• Requirement: Using the data below, return all lines in which "setReact" appears.

• Stored entries:

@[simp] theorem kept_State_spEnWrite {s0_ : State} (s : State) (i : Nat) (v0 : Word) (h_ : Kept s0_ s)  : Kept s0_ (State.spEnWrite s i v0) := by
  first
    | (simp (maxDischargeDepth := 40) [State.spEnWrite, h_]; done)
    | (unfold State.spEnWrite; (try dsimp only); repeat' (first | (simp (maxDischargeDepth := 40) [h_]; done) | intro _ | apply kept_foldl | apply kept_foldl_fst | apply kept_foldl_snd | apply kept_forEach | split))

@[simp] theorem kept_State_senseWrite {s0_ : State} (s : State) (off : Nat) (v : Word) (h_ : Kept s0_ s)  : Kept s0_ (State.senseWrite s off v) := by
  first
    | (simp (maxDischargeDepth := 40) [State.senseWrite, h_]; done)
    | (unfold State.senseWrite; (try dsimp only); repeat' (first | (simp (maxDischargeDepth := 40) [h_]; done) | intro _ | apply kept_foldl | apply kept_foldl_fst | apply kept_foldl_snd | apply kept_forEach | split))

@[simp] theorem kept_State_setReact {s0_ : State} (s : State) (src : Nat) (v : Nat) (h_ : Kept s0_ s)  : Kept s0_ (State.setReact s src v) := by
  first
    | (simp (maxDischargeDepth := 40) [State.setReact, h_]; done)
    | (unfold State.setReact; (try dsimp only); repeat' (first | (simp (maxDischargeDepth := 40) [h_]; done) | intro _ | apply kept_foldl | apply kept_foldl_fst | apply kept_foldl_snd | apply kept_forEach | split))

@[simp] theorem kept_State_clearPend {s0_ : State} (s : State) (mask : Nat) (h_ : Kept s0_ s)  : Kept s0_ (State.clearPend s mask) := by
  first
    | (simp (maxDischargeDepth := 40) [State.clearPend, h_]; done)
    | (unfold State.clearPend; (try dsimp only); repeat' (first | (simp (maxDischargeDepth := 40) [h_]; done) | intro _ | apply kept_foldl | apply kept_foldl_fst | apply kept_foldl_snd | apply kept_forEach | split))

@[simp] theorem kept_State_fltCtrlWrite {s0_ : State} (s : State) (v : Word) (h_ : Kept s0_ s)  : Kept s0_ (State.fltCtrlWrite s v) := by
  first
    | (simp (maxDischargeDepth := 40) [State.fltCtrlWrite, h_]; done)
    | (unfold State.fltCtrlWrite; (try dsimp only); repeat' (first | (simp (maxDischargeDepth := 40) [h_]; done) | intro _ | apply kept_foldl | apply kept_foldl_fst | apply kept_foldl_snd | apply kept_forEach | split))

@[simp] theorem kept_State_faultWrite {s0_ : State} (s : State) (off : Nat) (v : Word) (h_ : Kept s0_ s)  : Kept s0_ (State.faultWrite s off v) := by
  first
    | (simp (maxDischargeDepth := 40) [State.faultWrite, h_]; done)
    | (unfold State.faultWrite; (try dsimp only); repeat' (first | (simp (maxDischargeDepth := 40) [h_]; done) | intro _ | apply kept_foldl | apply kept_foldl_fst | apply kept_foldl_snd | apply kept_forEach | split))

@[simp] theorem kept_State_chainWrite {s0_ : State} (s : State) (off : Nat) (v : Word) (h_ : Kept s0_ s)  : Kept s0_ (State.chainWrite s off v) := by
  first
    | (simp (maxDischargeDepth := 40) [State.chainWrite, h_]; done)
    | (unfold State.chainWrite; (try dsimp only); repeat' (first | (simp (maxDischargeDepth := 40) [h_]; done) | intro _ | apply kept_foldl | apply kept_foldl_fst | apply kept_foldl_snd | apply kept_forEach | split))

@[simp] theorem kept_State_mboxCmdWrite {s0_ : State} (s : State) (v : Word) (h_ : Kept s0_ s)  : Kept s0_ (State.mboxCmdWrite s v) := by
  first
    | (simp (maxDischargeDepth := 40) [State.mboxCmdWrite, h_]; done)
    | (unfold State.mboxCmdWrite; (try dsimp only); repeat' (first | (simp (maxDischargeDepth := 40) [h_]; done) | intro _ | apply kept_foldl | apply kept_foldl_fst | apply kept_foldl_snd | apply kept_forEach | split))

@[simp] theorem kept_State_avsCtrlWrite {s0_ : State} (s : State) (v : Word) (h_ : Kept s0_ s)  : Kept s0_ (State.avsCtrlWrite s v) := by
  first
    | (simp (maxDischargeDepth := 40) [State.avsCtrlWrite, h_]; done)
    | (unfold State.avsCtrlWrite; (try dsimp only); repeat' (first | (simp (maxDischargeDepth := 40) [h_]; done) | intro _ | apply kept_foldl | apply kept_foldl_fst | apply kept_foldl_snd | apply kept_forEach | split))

• Task result:
@[simp] theorem kept_State_setReact {s0_ : State} (s : State) (src : Nat) (v : Nat) (h_ : Kept s0_ s)  : Kept s0_ (State.setReact s src v) := by
    | (simp (maxDischargeDepth := 40) [State.setReact, h_]; done)
    | (unfold State.setReact; (try dsimp only); repeat' (first | (simp (maxDischargeDepth := 40) [h_]; done) | intro _ | apply kept_foldl | apply kept_foldl_fst | apply kept_foldl_snd | apply kept_forEach | split))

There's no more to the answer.